## [Problem to work on]
Take from the material every line that contains the word "decodes".
[Opening Data shown section]
/-- `l` is the number `n` in decimal with no leading zeros (0 is `0`). -/
def IsDecimal (n : Nat) (l : List Char) : Prop :=
  l ≠ [] ∧ (∀ c ∈ l, ∃ k, IsDigit c k) ∧ (l.head? = some '0' → l = ['0']) ∧ digitsValue l = n

/-- `line` is the diagnostic line of `v` (R233): `debug: `, the signed decimal with a `-` only when negative, LF. -/
def IsDiagLine (v : Word) (line : List Char) : Prop :=
  ∃ digits, IsDecimal v.toInt.natAbs digits ∧
    line = "debug: ".toList ++ (if v.toInt < 0 then ['-'] else []) ++ digits ++ [Char.ofNat 10]

/-! ### Binary64 patterns (R14) and rounding (R147)

R14 gives the places of the three fields. What they stand for (`IsNaN` to `value`) and where rounding overflows
(`RoundsTo`) are the IEEE-754 standard's, which the rules name: log 12, PRESUMED. -/

def signOf (v : Word) : Bool := v.getLsbD 63
def expOf (v : Word) : Nat := v.toNat / 2 ^ 52 % 2 ^ 11
def fracOf (v : Word) : Nat := v.toNat % 2 ^ 52

def IsNaN (v : Word) : Prop := expOf v = 2047 ∧ fracOf v ≠ 0
def IsInf (v : Word) : Prop := expOf v = 2047 ∧ fracOf v = 0
def IsFin (v : Word) : Prop := expOf v ≠ 2047
def IsZero (v : Word) : Prop := expOf v = 0 ∧ fracOf v = 0

/-- The value of a finite pattern: sign, fraction and exponent as IEEE-754 binary64 defines them (log 12). -/
def value (v : Word) : ℚ :=
  (if signOf v then -1 else 1) *
    (if expOf v = 0 then (fracOf v : ℚ) * 2 ^ (-1074 : ℤ)
     else ((2 ^ 52 + fracOf v : ℕ) : ℚ) * 2 ^ ((expOf v : ℤ) - 1075))

/-- `v` is `r` rounded to nearest, ties to even (R147, D13): an infinity from half a unit above the largest finite
value on (log 12), otherwise a finite value at least as near as every other, and the even one of two equally near. -/
def RoundsTo (r : ℚ) (v : Word) : Prop :=
  if (2 ^ 1024 - 2 ^ 970 : ℚ) ≤ |r| then IsInf v
  else IsFin v ∧ ∀ w, IsFin w → |value v - r| ≤ |value w - r| ∧
    (|value w - r| = |value v - r| → value w ≠ value v → v.toNat % 2 = 0)

/-- The invalid operations of R148 without a NaN operand, by opcode. -/
def Invalid (op : Nat) (p q : Word) : Prop :=
  (op = 9 ∧ IsInf p ∧ IsInf q ∧ signOf p ≠ signOf q) ∨ (op = 10 ∧ IsInf p ∧ IsInf q ∧ signOf p = signOf q) ∨
    (op = 11 ∧ (IsZero p ∧ IsInf q ∨ IsInf p ∧ IsZero q)) ∨
    (op = 12 ∧ (IsZero p ∧ IsZero q ∨ IsInf p ∧ IsInf q))

/-- The NaN rule of R148 for the result `v` of opcode `op`. -/
def NaNRule (op : Nat) (p q v : Word) : Prop :=
  (IsNaN p → v = p ||| BitVec.ofNat 64 (2 ^ 51)) ∧
    (¬ IsNaN p → IsNaN q → v = q ||| BitVec.ofNat 64 (2 ^ 51)) ∧
    (¬ IsNaN p → ¬ IsNaN q → Invalid op p q → v = 0xFFF8000000000000) ∧
    (¬ IsNaN p → ¬ IsNaN q → ¬ Invalid op p q → ¬ IsNaN v)

end Sys2Proof.Claims

open Sys2Proof.Claims

/-- For every well-formed instruction, with every operand at every value its encoding admits, decode of encode is
the instruction. (R81, R85) -/
def Obligations.DecodeOfEncodeIsIdentity : Prop :=
  ∀ i : Instr, i.wellFormed = true → decode (encode i) = i

/-- For every 32-bit word, encode of decode is the word with the bits its format ignores cleared and every other bit
kept. (R82, R84, R85) -/
def Obligations.EncodeOfDecodeKeepsReadBits : Prop :=
  ∀ w : InsnWord, encode (decode w) = w &&& readMask w

/-- Two words that agree on the bits the opcode of the first reads decode to the same instruction, so they behave
the same; and two words of opcode 1 or 23 that decode to the same instruction are equal. (R82) -/
def Obligations.IgnoredBitsDoNotMatter : Prop :=
  (∀ w v : InsnWord, (w ^^^ v) &&& readMask w = 0 → decode w = decode v) ∧
    (∀ w v : InsnWord, bits w 31 27 ∈ opsI → decode w = decode v → w = v)

/-- For every 32-bit word, the decoded instruction is well formed (its immediate is in 0 to 2^22 - 1) and has the
opcode in bits 31:27: no opcode falls through to another instruction. (R80, R83, R87, R88) -/
def Obligations.DecoderIsTotalOnTheOpcodeMap : Prop :=
  ∀ w : InsnWord, (decode w).wellFormed = true ∧ (decode w).opcode.val = bits w 31 27

/-- One word of each family, as the spec writes it, decodes to its instruction, and the bytes 2A 00 40 B8 are ldi
r1, 42. (R57, R88, 95_test_vectors.md) -/
def Obligations.WordsOfTheSpecDecode : Prop :=
  decode 0x00000000 = .nop ∧ decode 0x07FFFFFF = .nop ∧ decode 0x08C00003 = .sys 3 3 ∧
    decode 0x10C22000 = .sdiv 3 1 2 ∧ decode 0x20FE0000 = .add 3 31 0 ∧ decode 0x60C22000 = .fdiv 3 1 2 ∧
    decode 0x68C20000 = .ftoi 3 1 ∧ decode 0xA0C22000 = .shr 3 1 2 ∧ decode 0xA8C40000 = .ld 3 2 ∧
    decode 0xB0820000 = .st 2 1 ∧ decode 0xB8FFFFFF = .ldi 3 0x3FFFFF ∧ decode 0xC7CA0000 = .mov 31 5 ∧
    decode 0xC9020000 = .jnz 4 1 ∧ decode 0xD0000000 = .reserved26 ∧ decode 0xFFFFFFFF = .reserved31 ∧
    decodeBytes [0x2A, 0x00, 0x40, 0xB8] = .ok (.ldi 1 42, [])

/-- A byte string that begins with the four bytes of a word, least significant first, decodes to that word's
instruction and leaves the rest; a string of fewer than four bytes is refused as truncated; and the decoder on a
32-bit table word is the decoder on that word. The refusal of a short string and the table-word decoder are the
model's own choice (log 20): the rules take a whole word. (R54, R80, R86) -/
def Obligations.BytesDecodeLittleEndian : Prop :=
  (∀ (w : InsnWord) (rest : List Byte),
      decodeBytes ((List.range 4).map (fun k => BitVec.ofNat 8 (w.toNat / 256 ^ k)) ++ rest) = .ok (decode w, rest)) ∧
    (∀ bs : List Byte, bs.length < 4 → decodeBytes bs = .error .truncated) ∧
    (∀ w : InsnWord, decodeTableWord 32 w.toNat = some (decode w))

/-- When the core is running and w is the word at the program counter, step is exec of decode w at the state whose
x[31] is pc + 4 and which holds w for the step; at the end of the step the held word is dropped. (R24, R30, R56,
R91, 30_encoding.md section 4) -/
def Obligations.StepRunsTheDecodedInstruction : Prop :=
  ∀ (s : State) (w : InsnWord), s.run = .running → WordAt s w →
    step s = match exec (decode w) { s with regs := s.regs.set 31 (s.pc + 4), fetched := some w } with
      | .next t => .next { t with fetched := none }
      | .fault f => .fault f
      | .refused r => .refused r

/-- When pc + 4 <= MEM_SIZE the fetch gives the word M[pc] | M[pc+1] << 8 | M[pc+2] << 16 | M[pc+3] << 24; when pc +
4 > MEM_SIZE a running core's step leaves registers, memory and diagnostics as they are and enters Faulted with
MemoryFault(fetch, pc) at pc and no word. (R56) -/
def Obligations.FetchChecksFourBytesAtThePc : Prop :=
  ∀ s : State,
    (s.pc.toNat + 4 ≤ s.memSize.val → ∃ w, s.fetch = .ok w ∧
      w.toNat = (s.byteAt s.pc.toNat).toNat + 2 ^ 8 * (s.byteAt (s.pc.toNat + 1)).toNat +
        2 ^ 16 * (s.byteAt (s.pc.toNat + 2)).toNat + 2 ^ 24 * (s.byteAt (s.pc.toNat + 3)).toNat) ∧
    (s.memSize.val < s.pc.toNat + 4 → s.run = .running → ∃ t, step s = .next t ∧
      t.run = .faulted ⟨.memoryFault .fetch s.pc, s.pc, none⟩ ∧ (∀ r, t.reg r = s.reg r) ∧ SameBytes s t ∧
      t.memSize = s.memSize ∧ t.diag = s.diag)

/-- From every state that meets the invariant (memory canonical and inside MEM_SIZE, MEM_SIZE at least 1, no step in
progress, and a run state that fits the state: an abort code that is unknown, or a fault record that names the
pc, the word memory holds there and a cause that word can raise), a step that gives a next state gives one that
meets it. The canonical form and the word held in a step are the model's choice (logs 11 and 14). (R29, R30,
R50, R226, R227, R230) -/
def Obligations.StepKeepsTheInvariant : Prop :=
  ∀ s t : State, s.Inv → step s = .next t → t.Inv

/-- State.reset meets the invariant of a core between steps. Its memory size, memory contents and register values
are the model's choices of logs 1 to 3. (R9, R264, R266) -/
def Obligations.ResetMeetsTheInvariant : Prop :=
  State.reset.Inv

/-- For all construction parameters whose initial memory is canonical and inside MEM_SIZE, a core that construction
makes meets the invariant. The canonical form is the model's choice (log 14). (R9, R261, R266) -/
def Obligations.ConstructionMeetsTheInvariant : Prop :=
  ∀ (p : Params) (s : State), p.legalMem → State.construct p = .ok s → s.Inv

/-- In every run state but Running, step gives no next state (it stops as notRunning), and the only state reached is
the state itself. That the stop is the fault notRunning is the model's form (log 6). (R29, R94, R245) -/
def Obligations.TerminalStatesAreFinal : Prop :=
  ∀ s : State, s.run ≠ .running → step s = .fault .notRunning ∧ ∀ t, Reaches s t → t = s

/-- When a step of a running core ends in Faulted(record), every register (x[31] too, which holds the address of the
faulting instruction), every byte, MEM_SIZE and the diagnostics are those before the step, the record's pc is
that address, it has no word exactly when the fetch failed, and a word it has is the word memory holds there.
(R226) -/
def Obligations.FaultsArePrecise : Prop :=
  ∀ (s t : State) (r : FaultRecord), s.run = .running → step s = .next t → t.run = .faulted r →
    (∀ i, t.reg i = s.reg i) ∧ SameBytes s t ∧ t.memSize = s.memSize ∧ t.diag = s.diag ∧ r.pc = s.pc ∧
    (r.word = none ↔ s.memSize.val < s.pc.toNat + 4) ∧ (∀ w, r.word = some w → WordAt s w)

/-- For every running state and the word at its program counter, the step gives a next state; it is Faulted with the
cause that the rules give to the word and the operands after the advance, the pc and the word, and with the
numeric code of its kind, when there is one, and it is not Faulted when there is none. (R55, R89, R120, R121,
R125, R126, R180, R181, R220, R222, R223, R228) -/
def Obligations.StepFaultsExactlyWhenTheRulesSay : Prop :=
  ∀ (s : State) (w : InsnWord), s.run = .running → WordAt s w → ∃ t, step s = .next t ∧
    match expectedFault s w with
    | some c => t.run = .faulted ⟨c, s.pc, some w⟩ ∧ t.run.errorKind.map ErrorKind.code =
        some (if bits w 31 27 = 21 ∨ bits w 31 27 = 22 then 1 else if 26 ≤ bits w 31 27 then 3 else 2)
    | none => ∀ r, t.run ≠ .faulted r

/-- After a step of a running core on the word w: Halted(0) exactly when w is sys with code 1, Halted(1) exactly
when its code is 2, Aborted(c) exactly when it is sys with code c and c is not 1, 2 or 3. (R29, R224, R230,
R231, R232) -/
def Obligations.RunStateEnteredOnlyBySys : Prop :=
  ∀ (s t : State) (w : InsnWord), s.run = .running → WordAt s w → step s = .next t →
    (t.run = .halted 0 ↔ bits w 31 27 = 1 ∧ bits w 21 0 = 1) ∧
    (t.run = .halted 1 ↔ bits w 31 27 = 1 ∧ bits w 21 0 = 2) ∧
    (∀ c, t.run = .aborted c ↔ bits w 31 27 = 1 ∧ c.toNat = bits w 21 0 ∧ c ≠ 1 ∧ c ≠ 2 ∧ c ≠ 3)

/-- When a step changes the byte at address y, the word at the program counter is an st, its eight bytes at x[d]
(read after the advance) lie in memory, and y is one of them. (R52, R64, R181) -/
def Obligations.MemoryChangesOnlyByStore : Prop :=
  ∀ (s t : State) (y : Nat), step s = .next t → t.byteAt y ≠ s.byteAt y →
    ∃ w, WordAt s w ∧ bits w 31 27 = 22 ∧ (afterAdvance s (regAt w 26 22)).toNat + 8 ≤ s.memSize.val ∧
      (afterAdvance s (regAt w 26 22)).toNat ≤ y ∧ y < (afterAdvance s (regAt w 26 22)).toNat + 8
[Closing Data shown section]
## [Answer to the problem]
/-- One word of each family, as the spec writes it, decodes to its instruction, and the bytes 2A 00 40 B8 are ldi
/-- A byte string that begins with the four bytes of a word, least significant first, decodes to that word's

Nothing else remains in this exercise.